Maybe I was out of it today. Maybe the reason I wasn't smiling much today during the songs and other things we did was that I was actually kinda sad.

Today was one of my best friends last day at church. He leaves on Thursday for college. I'm gonna miss him a lot, but hopefully we'll stay in contact through Facebook and stuff.

Reality was bashing me over the head last night multiple times. I was just thinking a lot about how much I'm gonna miss my friends when I leave for college stuff even though I know I'll make new friends. But I was also thinking about my Aunt Ann, who last night when we were talking about today, almost started crying.

Why? She is really emotional to the fact that the kids who practically started the youth group in my church are leaving for college...finally. Our pastor said earlier this year that we're our own peer group and it's so true. We've been together for about nine years. Nine years ago, I met these really great kids who I didn't go to school with, but that would change by the time we reached middle and high school. And we really hit it off. We all grew really close after our first mission trip together.

Now this guy in particular whose name is Chris, has helped me a lot over the years. We've had a lot of great conversations. We can talk about anything. When I first started listening to and getting really into Christian music, he introduced me to some great bands. I had started out only listening to Newsboys and Relient K. Chris introduced me to DC Talk, Hawk Nelson, Kutless, Thousand Foot Krutch, and a lot of other great bands. I now have over 1000 songs on my mp3 player and about 98% of that music is Christian.

Chris played his last offertory today at church. He plays guitar and he will be missed in worship band dearly.

His little sister who is my little brother's age, doesn't think she's gonna miss him. And actually she's kinda mad at him for the way he's been treating her lately.

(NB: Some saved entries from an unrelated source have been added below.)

-- ==== Sys2Proof/Machine/Arbiter.lean ====
section
/-! DEFINITION. The Job Arbiter: claims and duplicates (R114), postings (R115), priority (R117), eligibility and
the class the next grant serves (R120, R121), and the Pin Scanner's examination, which posts (R60 to R62). -/

namespace Sys2Proof.Machine

/-- Queue capacities (7.1). -/
def JobClass.capacity : JobClass → Nat
  | .flushUrgent => 32
  | .pinFill => 16
  | .directed => 8
  | .hotFill => 64
  | .flushIdle => 32

/-- The classes whose grants need the spindle RUNNING (7.1). -/
def JobClass.needsRunning : JobClass → Bool
  | .pinFill | .hotFill | .flushIdle => true
  | .flushUrgent | .directed => false

/-- The job a class has in service, if it has one. -/
def Service.entry : Service → Option Job
  | .job _ j _ => some j
  | .none | .awaitAck => Option.none

/-- Every queued or in-service job. -/
def allJobs (s : State) : List Job :=
  allClasses.flatMap (fun k => s.arbiter.queues.get k ++ (s.arbiter.service.get k).entry.toList)

/-- A chunk job (a fill) names chunk `c` (R114). -/
def chunkJobNames (s : State) (c : Nat) : Bool :=
  (allJobs s).any (fun j => j.action == .fill && j.target == .chunk c)

/-- Some job in any class names chunk `c` (R60). -/
def anyJobNames (s : State) (c : Nat) : Bool := (allJobs s).any (fun j => j.target == .chunk c)

/-- The chunk is bound to a slot whose queued flag is set. -/
def boundSlotQueued (s : State) (c : Nat) : Bool := (s.map.bound c).any (fun e => e.2.queued)

/-- Duplicate of a chunk posting for a fill (R114). -/
def duplicateFill (s : State) (c : Nat) : Bool := chunkJobNames s c || boundSlotQueued s c

/-- Duplicate of a slot posting for a flush (R114). -/
def duplicateFlush (s : State) (i : Nat) : Bool :=
  (s.slot i).queued || (s.slot i).chunk.any (chunkJobNames s)

/-- A posting is judged against the claims as they stand (R114). A Directed FLUSH or EVICT is judged as a chunk
posting and as a slot posting of the chunk's slot. -/
def isDuplicate (s : State) (j : Job) : Bool :=
  match j.target with
  | .slot i => duplicateFlush s i
  | .chunk c =>
    duplicateFill s c ||
      (j.action != .fill && (s.map.slotOf c).any (fun i => duplicateFlush s i))

/-- The slot whose queued flag a posting sets: a slot posting's slot, or the slot of a Directed FLUSH's or EVICT's
chunk (R9, R116). -/
def claimedSlot (s : State) (j : Job) : Option Nat :=
  match j.target with
  | .slot i => some i
  | .chunk c => if j.action = .fill then none else s.map.slotOf c

/-- The entry joins the end of its class's queue, and the queued flag of the slot it claims is set (R9, R115). -/
def enqueue (k : JobClass) (j : Job) (s : State) : State :=
  let t : State := { s with arbiter := { s.arbiter with
    queues := s.arbiter.queues.set k (s.arbiter.queues.get k ++ [j]) } }
  match claimedSlot s j with
  | some i => modifySlot i (fun r => { r with queued := true }) t
  | none => t

/-- The queue of the class holds its capacity. -/
def queueFull (s : State) (k : JobClass) : Bool := k.capacity ≤ queueDepth s k

/-- Whether an internal posting is accepted (R115). -/
def postAccepted (s : State) (k : JobClass) (j : Job) : Bool :=
  s.sup.mode != .loading && !isDuplicate s j && !queueFull s k

/-- A posting by the Heat Unit, the Pin Scanner or the Reclaimer: dropped silently in LOADING or as a duplicate, dropped
with JOB_DROPPED at a full queue, and otherwise queued (R115). -/
def post (k : JobClass) (j : Job) (s : State) : State :=
  if s.sup.mode = .loading then s
  else if isDuplicate s j then s
  else if queueFull s k then setFlag .jobDropped s
  else enqueue k j s

/-- The rank of a class, 0 the highest: (x − L − 1) mod 5 (R117). -/
def rank (lowest k : JobClass) : Nat := (k.number + 4 - lowest.number) % 5

/-- The classes by rising rank (R117). -/
def priorityOrder (lowest : JobClass) : List JobClass :=
  [0, 1, 2, 3, 4].filterMap (fun n => JobClass.ofNumber ((lowest.number + 1 + n) % 5))

/-- The free count is above the critical mark C, where the class's front job is a fill (R120). -/
def fillReserveKept (s : State) (k : JobClass) : Bool :=
  match (s.arbiter.queues.get k).head? with
  | some j => j.action != .fill || s.params.markC < s.map.freeCount
  | none => true

/-- Eligibility of a class (R120). Pin-Fill and Hot-Fill queues hold only fills, Flush queues none. -/
def eligible (s : State) (k : JobClass) : Bool :=
  !(s.arbiter.queues.get k).isEmpty &&
  !s.arbiter.mask.getLsbD k.number &&
  s.arbiter.service.get k == .none &&
  (!k.needsRunning || s.spindle.state == .running) &&
  fillReserveKept s k

/-- Contexts that jobs occupy (R121). -/
def occupiedContexts (s : State) : Nat := s.mover.ctx0.isSome.toNat + s.mover.ctx1.isSome.toNat

def Service.isNesting : Service → Bool
  | .job .suspending _ _ | .job .suspended _ _ => true
  | _ => false

/-- Some class is SUSPENDED or SUSPENDING (R121). -/
def nestingUnderway (s : State) : Bool := allClasses.any (fun k => (s.arbiter.service.get k).isNesting)

/-- The class outranks every class whose in-service record is not NONE (R121). -/
def outranksService (s : State) (k : JobClass) : Bool :=
  allClasses.all (fun x =>
    s.arbiter.service.get x == .none || rank s.arbiter.lowest k < rank s.arbiter.lowest x)

/-- The class that a grant taken now would serve, or none when a condition of R121 fails. -/
def nextGrant (s : State) : Option JobClass :=
  if s.sup.mode = .online ∧ s.held .mover = false ∧ occupiedContexts s < 2 ∧ nestingUnderway s = false then
    match (priorityOrder s.arbiter.lowest).find? (eligible s) with
    | some k => if outranksService s k then some k else none
    | none => none
  else none

/-! ### The Pin Scanner's examination -/

/-- The chunk needs no Pin-Fill posting (R60). -/
def pinPassesOver (s : State) (c : Nat) : Bool :=
  (s.map.bound c).any (fun e => e.2.valid == fullSet) || chunkIn s .bypass c || anyJobNames s c || boundSlotQueued s c

/-- The scanner stalls at its chunk; PIN_OVER is set if the pin-limit condition holds (R61). -/
def stallScanner (e c : Nat) (s : State) : State :=
  let t : State := { s with scanner := .scanning e c (.stalled (pinLimitHolds s)) }
  if pinLimitHolds s then setFlag .pinOver t else t

/-- The Pin Scanner examines the chunk at its cursor (R60 to R62). -/
def scanChunk (s : State) : State :=
  match s.scanner with
  | .scanning e c .none =>
    if pinPassesOver s c then { s with scanner := scannerAfter s e c }
    else if pinLimitHolds s || pinQueueFull s then stallScanner e c s
    else { post .pinFill ⟨.fill, .chunk c⟩ s with scanner := scannerAfter s e c }
  | _ => s

/-- The stall looked at within a Pin-Fill's grant: one that the entry's leaving ends is followed by the examination of
its chunk afresh before the fill binds its slot, as the worked sequence 3.8 has it (R61, log entry 9). No other event
examines a chunk but the scanner's own (R60). -/
def resumeScan (s : State) : State := if s.stalls then scanChunk (judgeStall s) else s

end Sys2Proof.Machine
end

Ah, sibling rivalry. I think she'll miss him eventually. It will probably be weird not listening to his weird whale jokes or hearing him rock out on his guitar.

I know when I leave for college, I'll probably miss my brother. I don't know if he'll miss me though. Maybe he will eventually like Chris' sister.

It's gonna be so different the next few weeks as my friends slowly start leaving me for college. I will be the last to leave. There are many more sad Sundays to come. And sad days period because summer is ending and college is starting.

VBS #2 Sunday Edition

At my church, we have VBS for a week and then on Sunday, we present what the kids learned. We do some songs and some of the lessons.

Today we did just that. I made a video for the occasion because my aunt asked me to. It was a fun day. We sang and a few people did some of the lessons. All the kids got to go on stage to do the motions to the songs.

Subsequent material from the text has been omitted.